For buildings that are required to survive and function after a major seismic event (i.e. fire stations and hospitals) the “Importance Factor” in most building codes will increase the design forces and apply other restrictions that enhance the building’s performance to help ensure continued occupancy and function.
No matter what type of building you operate, Gam recommends striving for a seismic resilience approach across the following three areas:
• Building Structure – This type of seismic upgrade involves retrofitting major parts of the building to prevent collapse or minimize damage to a point that would facilitate continued normal operation immediately after an event. It is by far the most costly disruptive means of addressing seismic risk. Incremental cost of upgrades can be reduced when the work is combined with other projects such as re-roofing, where critical parts of a building are exposed and more easily accessible for repairs.

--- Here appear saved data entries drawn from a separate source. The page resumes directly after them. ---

/-- What an S-slot instruction of the block profile raises at issue. -/
def State.scalarFault? (s : State) (i : Nat) (q : Seq) (x : SInst) : Option Cause :=
  if q.misplaced x then some .bundle
  else if q.loopsFull x then some .loopDepth
  else match x with
  | .csrr _ csr => if csrReadable i csr then none else some .csr
  | .csrw csr _ => if s.csrWritable i csr then none else some .csr
  | _ => none

/-! ## Bundles -/

/-- A decoded slot: whether its predicate lets it act, and its instruction, none for an undefined encoding. -/
structure Slot (α : Type) where
  act  : Bool
  inst : Option α
  deriving DecidableEq, Repr

/-- A bundle. -/
structure Bundle where
  c : Slot CInst
  m : Slot MInst
  v : Slot VInst
  s : Slot SInst
  deriving DecidableEq, Repr

/-- A slot word decoded. -/
def decodeSlot {α : Type} (q : Seq) (w : Nat) (f : Nat → Option α) : Slot α := ⟨q.pr (bits w 31 29), f w⟩

/-- The bundle of 16 bytes (R177). -/
def bundleOf (q : Seq) (d : List Byte) : Bundle :=
  ⟨decodeSlot q (dfield d 0 4) decodeC, decodeSlot q (dfield d 4 4) decodeM, decodeSlot q (dfield d 8 4) decodeV,
   decodeSlot q (dfield d 12 4) (decodeS false)⟩

/-- The instruction of a slot that acts; NOP for one predicated off or undefined. -/
def Slot.eff {α : Type} (x : Slot α) (nop : α) : α := if x.act then x.inst.getD nop else nop

/-- A slot that acts holds an undefined encoding. -/
def Slot.illegal {α : Type} (x : Slot α) : Bool := x.act && x.inst.isNone

/-- Some slot holds an instruction of this mnemonic. -/
def Bundle.holds (b : Bundle) (o : Op) : Bool :=
  b.c.inst.map CInst.op = some o || b.m.inst.map MInst.op = some o || b.v.inst.map VInst.name = some o
    || b.s.inst.map SInst.op = some o

/-- Some acting slot is undefined. -/
def Bundle.illegal (b : Bundle) : Bool := b.c.illegal || b.m.illegal || b.v.illegal || b.s.illegal

/-- Two lists of destinations share one. -/
def clash (a b : List Dest) : Bool := a.any fun d => b.contains d

/-- The first exception of a bundle, slots in the order C, M, V, S (R194). -/
def State.bundleFault (s : State) (i : Nat) (q : Seq) (b : Bundle) : Option (Cause × Nat) :=
  let dm := (b.m.eff .nop).dests
  let dv := (b.v.eff .nop).dests
  let ds := (b.s.eff .nop).dests
  let at_ := fun (k : Nat) (c : Option Cause) => c.map fun x => (x, k)
  let slot := fun (ill dup : Bool) (c : Option Cause) =>
    if ill then some Cause.illegal else if dup then some .bundle else c
  (at_ 0 (slot b.c.illegal false (s.cellFault? i q (b.c.eff .nop)))).orElse fun _ =>
  (at_ 1 (slot b.m.illegal (clash dm dv || clash dm ds) (s.moveFault? i q (b.m.eff .nop)))).orElse fun _ =>
  (at_ 2 (slot b.v.illegal (clash dv ds) none)).orElse fun _ =>
  at_ 3 (slot b.s.illegal false (s.scalarFault? i q (b.s.eff .nop)))

/-- A bundle stalls (R190). -/
def State.bundleStalls (s : State) (i : Nat) (q : Seq) (b : Bundle) : Bool :=
  s.cellStalls i q (b.c.eff .nop) || s.moveStalls i q (b.m.eff .nop) || s.waitStalls q (b.s.eff .nop)

/-- The registers after a bundle: every slot has read before any writes (R179). -/
def State.bundleRegs (s : State) (i : Nat) (q : Seq) (b : Bundle) : Seq :=
  let o := vectorOut q (b.v.eff .nop)
  let q1 := s.scalarOut i q (b.s.eff .nop) q
  let q2 := s.moveLoad i q (b.m.eff .nop) q1
  let q3 := o.scal.foldl (fun (a : Seq) x => a.setS x.1 x.2) q2
  let q4 := match o.vec with | some (n, v) => { q3 with v := q3.v.put n v {} } | none => q3
  let q5 := q.flow 4096 (b.s.inst.getD .nop) b.s.act q4
  { q5 with seen := q.masks, stalled := false, first := false }

/-- A bundle issues: registers, then what its slots do, in the order C, M, V, S. -/
def State.bundleAct (s : State) (i : Nat) (q : Seq) (b : Bundle) : State :=
  let s0 := s.moveRead i q (b.m.eff .nop)
  let sat := (vectorOut q (b.v.eff .nop)).sat
  let s1 := s0.setSeq i (s0.bundleRegs i q b)
  let s2 := s1.cellAct i q (b.c.eff .nop)
  let s3 := s2.moveAct i q (b.m.eff .nop)
  let s4 := if sat = 0 then s3 else s3.count blkVsatCount sat (i / 12) (i % 12)
  s4.scalarAct i q (b.s.eff .nop)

• Building Components and Systems – New building equipment installed under today’s codes and bylaws are supposed to be seismically restrained. This is intended to prevent injury and minimize damage to equipment and contents. Damage to building systems can result in post event fire or flooding that may be more damaging than the actual ground shaking. Equipment installed to earlier codes may not be adequately restrained, but are overlooked from a regulatory standpoint. “Grandfathering” assumes that existing equipment installed to the code of the day are exempt from upgrading to current code requirements unless they are being replaced or relocated. Efforts by building owners to improve seismic bracing of equipment and systems can greatly assist with post-earthquake recovery after lesser earthquakes that may not be strong enough to threaten the integrity of the building.
• Occupant Preparedness – The ability to sustain one’s self for 72 hours after an extreme disaster event has been the benchmark that more authorities are asking people to strive for. In addition, education about building risk can also assist to give people a better understanding of whether or not they can shelter in place. Understanding that broken glass or crumbling non-load bearing cinder blocks are not indicators of collapse, could mean the difference between sheltering in place or bearing the brunt of a wet Vancouver winter.
Signs of distress
In the aftermath of an earthquake, building owners will no doubt want to inspect their properties for damage and determine whether the structure is safe. But Gam cautions that every building is different; therefore what may trigger alarm bells on one site, may not be so obvious on another.
“Having an understanding of where the loading bearing elements are is essential,” he says. “If a building performs well during an earthquake, the load bearing structure that supports the floors should remain relatively undamaged. Large cracks in concrete columns supporting the floors, or a visible lean of any sort, are probably the most obvious signs of major distress.”
If there are indications of structural damage, calling in a professional engineer is the only way to ensure the building is safe.